**EXERCISE PROMPT:** Where the listing below reaches the line containing "State.commitData_keeps ?_ _ _", start writing out lines exactly, and stop once the line containing "KeepsA b s₀ (execGranuleCommit" has been written.

**DATASET EXCERPTS:**
>>

-- ==== Sys2Proof/Laws/Keeps/Nmu.lean ====
section
/-! SUPPORT. What the operations of Machine/Nmu.lean keep. -/

namespace Sys2Proof.Machine

theorem State.wakeGroup_keeps {b : Bool} {s₀ s : State} (h : Keeps b s₀ s) (a1) :
    Keeps b s₀ (State.wakeGroup s a1) := by
  unfold State.wakeGroup
  repeat' first
    | with_reducible assumption
    | with_reducible refine State.modStack_keeps ?_ _ _
    | with_reducible refine Keeps.ite ?_ ?_

theorem State.addSeg_keeps {b : Bool} {s₀ s : State} (h : Keeps b s₀ s) (a1) (a2) :
    Keeps b s₀ (State.addSeg s a1 a2) := by
  unfold State.addSeg
  repeat' first
    | with_reducible assumption
    | with_reducible refine State.wakeGroup_keeps ?_ _
    | with_reducible refine State.modChan_keeps ?_ _ _

theorem State.pin_keeps {b : Bool} {s₀ s : State} (h : Keeps b s₀ s) (a1) (a2) (a3) :
    Keeps b s₀ (State.pin s a1 a2 a3) := by
  unfold State.pin
  repeat' first
    | with_reducible assumption
    | with_reducible refine State.modFrame_keeps ?_ _ _ _
    | with_reducible refine Keeps.ite ?_ ?_
    | (with_reducible refine Keeps.foldl (fun t x ht => ?_) ?_)

theorem fenceStart_keeps {b : Bool} {s₀ s : State} (h : Keeps b s₀ s) (a1) :
    Keeps b s₀ (fenceStart s a1) := by
  unfold fenceStart
  repeat' first
    | with_reducible assumption
    | with_reducible refine State.cmdWaits_keeps ?_ _ _
    | with_reducible refine State.modCmd_keeps ?_ _ _

theorem nmuStart_keeps {b : Bool} {s₀ s : State} (h : Keeps b s₀ s) (a1) :
    Keeps b s₀ (nmuStart s a1) := by
  unfold nmuStart
  repeat' first
    | with_reducible assumption
    | with_reducible refine fenceStart_keeps ?_ _
    | with_reducible refine State.modCmd_keeps ?_ _ _
    | with_reducible refine State.pin_keeps ?_ _ _ _
    | with_reducible refine State.cmdWaits_keeps ?_ _ _
    | with_reducible refine State.addSeg_keeps ?_ _ _
    | with_reducible refine Keeps.ite ?_ ?_
    | (with_reducible refine Keeps.foldl (fun t x ht => ?_) ?_)

theorem nmuRow_keeps {b : Bool} {s₀ s : State} (h : Keeps b s₀ s) (a1) (a2) :
    Keeps b s₀ (nmuRow a1 a2 s) := by
  unfold nmuRow
  repeat' first
    | with_reducible assumption
    | with_reducible refine dispatchRowT_keeps (fun t c ht => ?_) ?_ _ _ _ _ _ _
    | with_reducible refine nmuStart_keeps ?_ _
    | with_reducible refine State.raise__keeps ?_ _ _ _
    | with_reducible refine State.modChan_keeps ?_ _ _
    | with_reducible refine Keeps.ite ?_ ?_
    | (with_reducible refine Keeps.foldl (fun t x ht => ?_) ?_)
    | (with_reducible refine Keeps.foldl_fst (fun t x ht => ?_) ?_)
    | (fail_if_no_progress with_reducible refine Keeps.of_mk (Keeps.comps ?_))
    | dsimp only
    | split

theorem execAdd_keeps {b : Bool} {s₀ s : State} (h : Keeps b s₀ s) (a1) :
    KeepsA b s₀ (execAdd a1 s) := by
  unfold execAdd
  repeat' first
    | with_reducible assumption
    | with_reducible refine KeepsA.next ?_
    | with_reducible refine nmuRow_keeps ?_ _ _

theorem execMul_keeps {b : Bool} {s₀ s : State} (h : Keeps b s₀ s) (a1) :
    KeepsA b s₀ (execMul a1 s) := by
  unfold execMul
  repeat' first
    | with_reducible assumption
    | with_reducible refine KeepsA.next ?_
    | with_reducible refine nmuRow_keeps ?_ _ _

theorem execFma_keeps {b : Bool} {s₀ s : State} (h : Keeps b s₀ s) (a1) :
    KeepsA b s₀ (execFma a1 s) := by
  unfold execFma
  repeat' first
    | with_reducible assumption
    | with_reducible refine KeepsA.next ?_
    | with_reducible refine nmuRow_keeps ?_ _ _

theorem execAffine_keeps {b : Bool} {s₀ s : State} (h : Keeps b s₀ s) (a1) :
    KeepsA b s₀ (execAffine a1 s) := by
  unfold execAffine
  repeat' first
    | with_reducible assumption
    | with_reducible refine KeepsA.next ?_
    | with_reducible refine nmuRow_keeps ?_ _ _

theorem execDiv_keeps {b : Bool} {s₀ s : State} (h : Keeps b s₀ s) (a1) :
    KeepsA b s₀ (execDiv a1 s) := by
  unfold execDiv
  repeat' first
    | with_reducible assumption
    | with_reducible refine KeepsA.next ?_
    | with_reducible refine nmuRow_keeps ?_ _ _

theorem execMax_keeps {b : Bool} {s₀ s : State} (h : Keeps b s₀ s) (a1) :
    KeepsA b s₀ (execMax a1 s) := by
  unfold execMax
  repeat' first
    | with_reducible assumption
    | with_reducible refine KeepsA.next ?_
    | with_reducible refine nmuRow_keeps ?_ _ _

theorem execMin_keeps {b : Bool} {s₀ s : State} (h : Keeps b s₀ s) (a1) :
    KeepsA b s₀ (execMin a1 s) := by
  unfold execMin
  repeat' first
    | with_reducible assumption
    | with_reducible refine KeepsA.next ?_
    | with_reducible refine nmuRow_keeps ?_ _ _

theorem execRsqrt_keeps {b : Bool} {s₀ s : State} (h : Keeps b s₀ s) (a1) :
    KeepsA b s₀ (execRsqrt a1 s) := by
  unfold execRsqrt
  repeat' first
    | with_reducible assumption
    | with_reducible refine KeepsA.next ?_
    | with_reducible refine nmuRow_keeps ?_ _ _

theorem execExp_keeps {b : Bool} {s₀ s : State} (h : Keeps b s₀ s) (a1) :
    KeepsA b s₀ (execExp a1 s) := by
  unfold execExp
  repeat' first
    | with_reducible assumption
    | with_reducible refine KeepsA.next ?_
    | with_reducible refine nmuRow_keeps ?_ _ _

theorem execGelu_keeps {b : Bool} {s₀ s : State} (h : Keeps b s₀ s) (a1) :
    KeepsA b s₀ (execGelu a1 s) := by
  unfold execGelu
  repeat' first
    | with_reducible assumption
    | with_reducible refine KeepsA.next ?_
    | with_reducible refine nmuRow_keeps ?_ _ _

theorem execSilu_keeps {b : Bool} {s₀ s : State} (h : Keeps b s₀ s) (a1) :
    KeepsA b s₀ (execSilu a1 s) := by
  unfold execSilu
  repeat' first
    | with_reducible assumption
    | with_reducible refine KeepsA.next ?_
    | with_reducible refine nmuRow_keeps ?_ _ _

theorem execRmsnorm_keeps {b : Bool} {s₀ s : State} (h : Keeps b s₀ s) (a1) :
    KeepsA b s₀ (execRmsnorm a1 s) := by
  unfold execRmsnorm
  repeat' first
    | with_reducible assumption
    | with_reducible refine KeepsA.next ?_
    | with_reducible refine nmuRow_keeps ?_ _ _

theorem execLayernorm_keeps {b : Bool} {s₀ s : State} (h : Keeps b s₀ s) (a1) :
    KeepsA b s₀ (execLayernorm a1 s) := by
  unfold execLayernorm
  repeat' first
    | with_reducible assumption
    | with_reducible refine KeepsA.next ?_
    | with_reducible refine nmuRow_keeps ?_ _ _

theorem execSoftmax_keeps {b : Bool} {s₀ s : State} (h : Keeps b s₀ s) (a1) :
    KeepsA b s₀ (execSoftmax a1 s) := by
  unfold execSoftmax
  repeat' first
    | with_reducible assumption
    | with_reducible refine KeepsA.next ?_
    | with_reducible refine nmuRow_keeps ?_ _ _

theorem execQuant_keeps {b : Bool} {s₀ s : State} (h : Keeps b s₀ s) (a1) :
    KeepsA b s₀ (execQuant a1 s) := by
  unfold execQuant
  repeat' first
    | with_reducible assumption
    | with_reducible refine KeepsA.next ?_
    | with_reducible refine nmuRow_keeps ?_ _ _

theorem execDequant_keeps {b : Bool} {s₀ s : State} (h : Keeps b s₀ s) (a1) :
    KeepsA b s₀ (execDequant a1 s) := by
  unfold execDequant
  repeat' first
    | with_reducible assumption
    | with_reducible refine KeepsA.next ?_
    | with_reducible refine nmuRow_keeps ?_ _ _

theorem execAdamw_keeps {b : Bool} {s₀ s : State} (h : Keeps b s₀ s) (a1) :
    KeepsA b s₀ (execAdamw a1 s) := by
  unfold execAdamw
  repeat' first
    | with_reducible assumption
    | with_reducible refine KeepsA.next ?_
    | with_reducible refine nmuRow_keeps ?_ _ _

theorem execLion_keeps {b : Bool} {s₀ s : State} (h : Keeps b s₀ s) (a1) :
    KeepsA b s₀ (execLion a1 s) := by
  unfold execLion
  repeat' first
    | with_reducible assumption
    | with_reducible refine KeepsA.next ?_
    | with_reducible refine nmuRow_keeps ?_ _ _

theorem execSgdm_keeps {b : Bool} {s₀ s : State} (h : Keeps b s₀ s) (a1) :
    KeepsA b s₀ (execSgdm a1 s) := by
  unfold execSgdm
  repeat' first
    | with_reducible assumption
    | with_reducible refine KeepsA.next ?_
    | with_reducible refine nmuRow_keeps ?_ _ _

theorem execPlumb_keeps {b : Bool} {s₀ s : State} (h : Keeps b s₀ s) (a1) :
    KeepsA b s₀ (execPlumb a1 s) := by
  unfold execPlumb
  repeat' first
    | with_reducible assumption
    | with_reducible refine KeepsA.next ?_
    | with_reducible refine nmuRow_keeps ?_ _ _

theorem execFence_keeps {b : Bool} {s₀ s : State} (h : Keeps b s₀ s) (a1) :
    KeepsA b s₀ (execFence a1 s) := by
  unfold execFence
  repeat' first
    | with_reducible assumption
    | with_reducible refine KeepsA.next ?_
    | with_reducible refine nmuRow_keeps ?_ _ _

theorem execNmuFenceComplete_keeps {b : Bool} {s₀ s : State} (h : Keeps b s₀ s) (a1) :
    KeepsA b s₀ (execNmuFenceComplete a1 s) := by
  unfold execNmuFenceComplete
  repeat' first
    | with_reducible assumption
    | with_reducible refine KeepsA.next ?_
    | with_reducible refine State.finishCmd_keeps ?_ _
    | with_reducible refine KeepsA.ite ?_ ?_
    | with_reducible refine Keeps.ite ?_ ?_
    | (fail_if_no_progress with_reducible refine Keeps.of_mk (Keeps.comps ?_))
    | dsimp only
    | split

theorem execNmuSlotGrant_keeps {b : Bool} {s₀ s : State} (h : Keeps b s₀ s) (a1) (a2) :
    KeepsA b s₀ (execNmuSlotGrant a1 a2 s) := by
  unfold execNmuSlotGrant
  repeat' first
    | with_reducible assumption
    | with_reducible refine KeepsA.next ?_
    | with_reducible refine State.at__keeps ?_ _
    | with_reducible refine State.modStack_keeps ?_ _ _
    | with_reducible refine State.modChan_keeps ?_ _ _
    | with_reducible refine KeepsA.ite ?_ ?_

theorem execNmuSwitchInEnd_keeps {b : Bool} {s₀ s : State} (h : Keeps b s₀ s) (a1) (a2) (a3) (a4) :
    KeepsA b s₀ (execNmuSwitchInEnd a1 a2 a3 a4 s) := by
  unfold execNmuSwitchInEnd
  repeat' first
    | with_reducible assumption
    | with_reducible refine KeepsA.next ?_
    | with_reducible refine State.at__keeps ?_ _
    | with_reducible refine State.runUnit_keeps ?_ _ _
    | with_reducible refine State.modChan_keeps ?_ _ _
    | with_reducible refine KeepsA.ite ?_ ?_

theorem execNmuSlotEnd_keeps {b : Bool} {s₀ s : State} (h : Keeps b s₀ s) (a1) (a2) :
    KeepsA b s₀ (execNmuSlotEnd a1 a2 s) := by
  unfold execNmuSlotEnd
  repeat' first
    | with_reducible assumption
    | with_reducible refine KeepsA.next ?_
    | with_reducible refine State.at__keeps ?_ _
    | with_reducible refine State.modChan_keeps ?_ _ _
    | with_reducible refine KeepsA.ite ?_ ?_

theorem execNmuSwitchOutEnd_keeps {b : Bool} {s₀ s : State} (h : Keeps b s₀ s) (a1) (a2) :
    KeepsA b s₀ (execNmuSwitchOutEnd a1 a2 s) := by
  unfold execNmuSwitchOutEnd
  repeat' first
    | with_reducible assumption
    | with_reducible refine KeepsA.next ?_
    | with_reducible refine State.at__keeps ?_ _
    | with_reducible refine State.flushWins_keeps ?_
    | with_reducible refine State.modChan_keeps ?_ _ _
    | with_reducible refine KeepsA.ite ?_ ?_

theorem execNmuGrantTimeout_keeps {b : Bool} {s₀ s : State} (h : Keeps b s₀ s) (a1) (a2) :
    KeepsA b s₀ (execNmuGrantTimeout a1 a2 s) := by
  unfold execNmuGrantTimeout
  repeat' first
    | with_reducible assumption
    | with_reducible refine KeepsA.next ?_
    | with_reducible refine State.at__keeps ?_ _
    | with_reducible refine State.modChan_keeps ?_ _ _
    | with_reducible refine State.endCmd_keeps ?_ _ _
    | with_reducible refine State.raise__keeps ?_ _ _ _
    | with_reducible refine KeepsA.ite ?_ ?_
    | with_reducible refine Keeps.ite ?_ ?_
    | (fail_if_no_progress with_reducible refine Keeps.of_mk (Keeps.comps ?_))
    | dsimp only
    | split

theorem State.commitData_keeps {b : Bool} {s₀ s : State} (h : Keeps b s₀ s) (a1) (a2) :
    Keeps b s₀ (State.commitData s a1 a2) := by
  unfold State.commitData
  repeat' first
    | with_reducible assumption
    | with_reducible refine State.cmdWrite_keeps ?_ _ _ _ _
    | with_reducible refine State.modCmd_keeps ?_ _ _
    | with_reducible refine State.addFlags_keeps ?_ _ _
    | with_reducible refine State.bump_keeps ?_ _ _ _ _ _
    | with_reducible refine Keeps.ite ?_ ?_
    | (with_reducible refine Keeps.foldl (fun t x ht => ?_) ?_)

theorem State.commitOne_keeps {b : Bool} {s₀ s : State} (h : Keeps b s₀ s) (a1) (a2) :
    Keeps b s₀ (State.commitOne s a1 a2) := by
  unfold State.commitOne
  repeat' first
    | with_reducible assumption
    | with_reducible refine State.commitData_keeps ?_ _ _
    | with_reducible refine State.endCmd_keeps ?_ _ _
    | with_reducible refine State.narrowAt_keeps ?_ _ _ _
    | with_reducible refine State.modStack_keeps ?_ _ _
    | with_reducible refine State.bump_keeps ?_ _ _ _ _ _
    | with_reducible refine State.noteSkip_keeps ?_ _ _ _
    | with_reducible refine Keeps.ite ?_ ?_
    | with_reducible refine Keeps.ite_fst ?_ ?_
    | with_reducible refine Keeps.of_fst ?_ (by assumption)
    | (fail_if_no_progress with_reducible refine Keeps.of_mk (Keeps.comps ?_))
    | dsimp only
    | split

theorem execGranuleCommit_keeps {b : Bool} {s₀ s : State} (h : Keeps b s₀ s) (a1) :
    KeepsA b s₀ (execGranuleCommit a1 s) := by
  unfold execGranuleCommit
  repeat' first
    | with_reducible assumption
    | with_reducible refine KeepsA.next ?_
    | with_reducible refine State.modChan_keeps ?_ _ _
    | with_reducible refine State.runUnit_keeps ?_ _ _
    | with_reducible refine State.commitOne_keeps ?_ _ _
    | with_reducible refine KeepsA.ite ?_ ?_
    | with_reducible refine Keeps.ite ?_ ?_
    | (fail_if_no_progress with_reducible refine Keeps.of_mk (Keeps.comps ?_))
    | dsimp only
    | split

end Sys2Proof.Machine
end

<<

**WRITTEN ANSWER:**
    | with_reducible refine State.commitData_keeps ?_ _ _
    | with_reducible refine State.endCmd_keeps ?_ _ _
    | with_reducible refine State.narrowAt_keeps ?_ _ _ _
    | with_reducible refine State.modStack_keeps ?_ _ _
    | with_reducible refine State.bump_keeps ?_ _ _ _ _ _
    | with_reducible refine State.noteSkip_keeps ?_ _ _ _
    | with_reducible refine Keeps.ite ?_ ?_
    | with_reducible refine Keeps.ite_fst ?_ ?_
    | with_reducible refine Keeps.of_fst ?_ (by assumption)
    | (fail_if_no_progress with_reducible refine Keeps.of_mk (Keeps.comps ?_))
    | dsimp only
    | split

theorem execGranuleCommit_keeps {b : Bool} {s₀ s : State} (h : Keeps b s₀ s) (a1) :
    KeepsA b s₀ (execGranuleCommit a1 s) := by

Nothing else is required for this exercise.